Immigration Deportation Gets Increasingly Strange: A Global Crisis Demanding Humanity

The news landed like a stone in the quiet pool of our collective conscience: the United States, a nation once seen as a beacon of hope, has begun sending individuals convicted of violent crimes to a small African country they’ve never known – Eswatini. This isn’t just strange; it’s unsettling. It’s a new, alarming chapter in an aggressive U.S. deportation strategy that is rapidly escalating, sending ripples of profound global repercussions across the world.
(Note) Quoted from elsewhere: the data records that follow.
-- ==== Sys2Proof/Machine/Ops.lean ====
section
/-! DEFINITION. The named operations the meanings share: register writes, the output streams (00_scope.md R12), the buffer
accesses (20_memory.md R52, R53), raising an error event (60_exceptions.md R197), and the three procedures of the receive
decoder (43_rx_decoder.md R158 to R160). -/

namespace Sys2Proof.Machine

/-! ## Register writes -/

/-- `rx_mode <- m`. -/
def setRxMode (m : Mode) (s : State) : State := { s with rxMode := m }

/-- `rx_len <- n`. -/
def setRxLen (n : Nat) (s : State) : State := { s with rxLen := n }

/-- The cells of `rx_buf`. -/
def setRxBuf (m : Memory) (s : State) : State := { s with rxBuf := m }

/-- `rx_crc <- c`. -/
def setRxCrc (c : Word16) (s : State) : State := { s with rxCrc := c }

/-- `tx_crc <- c`. -/
def setTxCrc (c : Word16) (s : State) : State := { s with txCrc := c }

/-- What the caller has yet to hand over. -/
def setInputs (q : List Input) (s : State) : State := { s with inputs := q }

/-! ## Output streams -/

/-- `emit_wire` of each byte in order (R12). -/
def emitWire (bs : List Byte) (s : State) : State := { s with wireOut := s.wireOut ++ bs }

/-- `emit_evt` (R12). -/
def emitEvt (e : Event) (s : State) : State := { s with evtOut := s.evtOut ++ [e] }

/-- `result` (R12). -/
def emitResult (r : Result) (s : State) : State := { s with resOut := s.resOut ++ [r] }

/-! ## Raising an error

A signal, not a transfer of control: nothing is saved, no mode changes, and the operation that raised it carries on with
its next line (R197). There is no handler and so no return from one (R198). -/

/-- `raise GarbageFrame(c, r)` (R12, R191). -/
def raiseGarbage (fcsCalc fcsRecv : Word16) (s : State) : State := emitEvt (.errGarbage fcsCalc fcsRecv) s

/-- `raise Overflow()` (R12, R193). -/
def raiseOverflow (s : State) : State := emitEvt .errOverflow s

/-! ## Buffer accesses -/

/-- `MemRead(i, 1)`, defined only for `i < rx_len` (R52). -/
def memRead (i : Nat) (s : State) : Except Fault Byte :=
  if i < s.rxLen then
    match memLookup s.rxBuf i with
    | some b => .ok b
    | none => .error (.bufferReadUndefined i)
  else .error (.bufferReadUndefined i)

/-- The bytes `rx_buf[i .. i + n)`. -/
def memReadRange (s : State) : Nat → Nat → Except Fault (List Byte)
  | _, 0 => .ok []
  | i, n + 1 =>
    match memRead i s with
    | .error f => .error f
    | .ok b => (memReadRange s (i + 1) n).map (b :: ·)

/-- `MemWrite(i, 1, v)`, defined only for `i < BUF_CAP` (R53). -/
def memWrite (i : Nat) (v : Byte) (s : State) : Except Fault State :=
  if capAllows s.bufCap i then .ok (setRxBuf (memInsert s.rxBuf i v) s)
  else .error (.bufferWriteOutside i)

/-! ## The procedures of the receive decoder -/

/-- `rx_crc` two behind: with `rx_len >= 2` an append first folds in `rx_buf[rx_len - 2]`, `rx_len` taken before the
increment (R158, conflict C11). -/
def laggedCrc (s : State) : Except Fault Word16 :=
  if 2 ≤ s.rxLen then (memRead (s.rxLen - 2) s).map (crc16Step s.rxCrc)
  else .ok s.rxCrc

/-- `append(v)` (R158). -/
def appendByte (v : Byte) (s : State) : Except Fault State :=
  if bufferFull s then .ok (setRxOvf true s)
  else
    match laggedCrc s with
    | .error f => .error f
    | .ok c => (memWrite s.rxLen v (setRxCrc c s)).map (setRxLen (s.rxLen + 1))

/-- The receive registers of an empty frame in mode `m`. No cell of `rx_buf` is readable then, so none is listed
(R23, R53, log 4). -/
def clearRx (m : Mode) (s : State) : State :=
  setRxMode m (setRxLen 0 (setRxBuf [] (setRxCrc crcReset (setRxOvf false s))))

/-- `reopen()` (R159). -/
def reopen (s : State) : State := clearRx .started s

/-- The comparison of finalization, for `rx_len >= 2` (R160, R163, R164). -/
def judge (s : State) : Except Fault State :=
  match memRead (s.rxLen - 1) s, memRead (s.rxLen - 2) s with
  | .ok last, .ok lastButOne =>
    if finishCrc s.rxCrc = joinFcs last lastButOne then
      (memReadRange s 0 (s.rxLen - 2)).map fun payload => emitEvt (.frame payload) s
    else .ok (raiseGarbage (finishCrc s.rxCrc) (joinFcs last lastButOne) s)
  | .error f, _ => .error f
  | .ok _, .error f => .error f

/-- `finalize()`: the three tests in the order written (R160, 60_exceptions.md R195). -/
def finalize (s : State) : Except Fault State :=
  if s.rxOvf then .ok (raiseOverflow s)
  else if s.rxLen < 2 then .ok s
  else judge s

/-- A frame boundary: finalize, then re-open (R154, R156). -/
def frameBoundary (s : State) : Except Fault State := (finalize s).map reopen

/-! ## Reset -/

/-- Hardware reset: every state element at its reset value, nothing emitted (70_reset_and_hazards.md R220). The output
streams are the record of the run and stay; BUF_CAP is fixed when the hardware is built; what is still pending stays
pending (log 8). -/
def hardwareReset (s : State) : State :=
  setTxOpen false (setTxCrc crcReset (clearRx .notStarted s))

/-! ## Outcomes -/

/-- The outcome of an operation that cannot be refused. -/
def settle : Except Fault State → Host.Outcome State Fault Refusal
  | .ok s => .next s
  | .error f => .fault f

/-- The refusal of a word that decodes to no instruction (R82, R204). -/
def refusalOf : DecodeError → Refusal
  | .reservedCode op => .reservedOperationCode op

end Sys2Proof.Machine
end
This is more than a policy shift; it is a horrifying demonstration of a government operating without a moral compass. The Department of Homeland Security is committing acts that extend far beyond these flights, fueling an anti-immigrant fever that is growing worldwide, in no small part because the U.S. is keeping it on the front page of every global paper. We must act for peace. We must act for humanity. Because governments, unlike individuals, seem to possess no conscience.

Deportation Without Conscience: The U.S. Strategy

The Eswatini precedent, announced just yesterday, July 15, 2025, is a chilling example. A group of men, convicted of serious crimes including murder, homicide, and child rape, from Cuba, Jamaica, Laos, Vietnam, and Yemen, were deported to a tiny, landlocked nation in Southern Africa with which they have no connection. The justification from DHS spokeswoman Tricia McLaughlin was stark: these men were “so uniquely barbaric that their home countries refused to take them back.” This statement, however, masks a more sinister truth: it is part of a broader, aggressive campaign by the Trump administration to pressure any country, regardless of its human rights record, to accept individuals who are not their own citizens.

We’ve already seen this strategy unfold. Alleged Venezuelan gang members have been deported to El Salvador, sparking legal and humanitarian concerns, with reports of individuals, some without apparent criminal records, held incommunicado in a notorious mega-prison. Migrants from Africa and Asia have been sent to Costa Rica and Panama. Eight convicted criminals from Asian and Latin American countries have been sent to conflict-ridden South Sudan. And the U.S. has approached or is in talks with Honduras, Kosovo, Moldova, Libya, and Rwanda for similar, ethically dubious agreements.

This systematic stripping of due process is a stark testament to a government operating without a moral compass. Just last month, the Supreme Court suspended a federal judge’s ruling that had required notice and due process before these third-country deportations. Following this, acting ICE Director Todd Lyons issued a directive to expedite these removals. Now, detainees with final deportation orders can be sent to third-party countries without any notice, provided those nations offer “credible assurances” against persecution or torture. If those assurances aren’t received or deemed credible, a mere 24-hour notice is required, or even just six hours in “exigent circumstances.” And here’s the most chilling detail: ICE officials will not affirmatively ask detainees about potential fears of harm. The burden, the terror, is entirely on the detainee to express their fear. This is not justice; it is a calculated dehumanization.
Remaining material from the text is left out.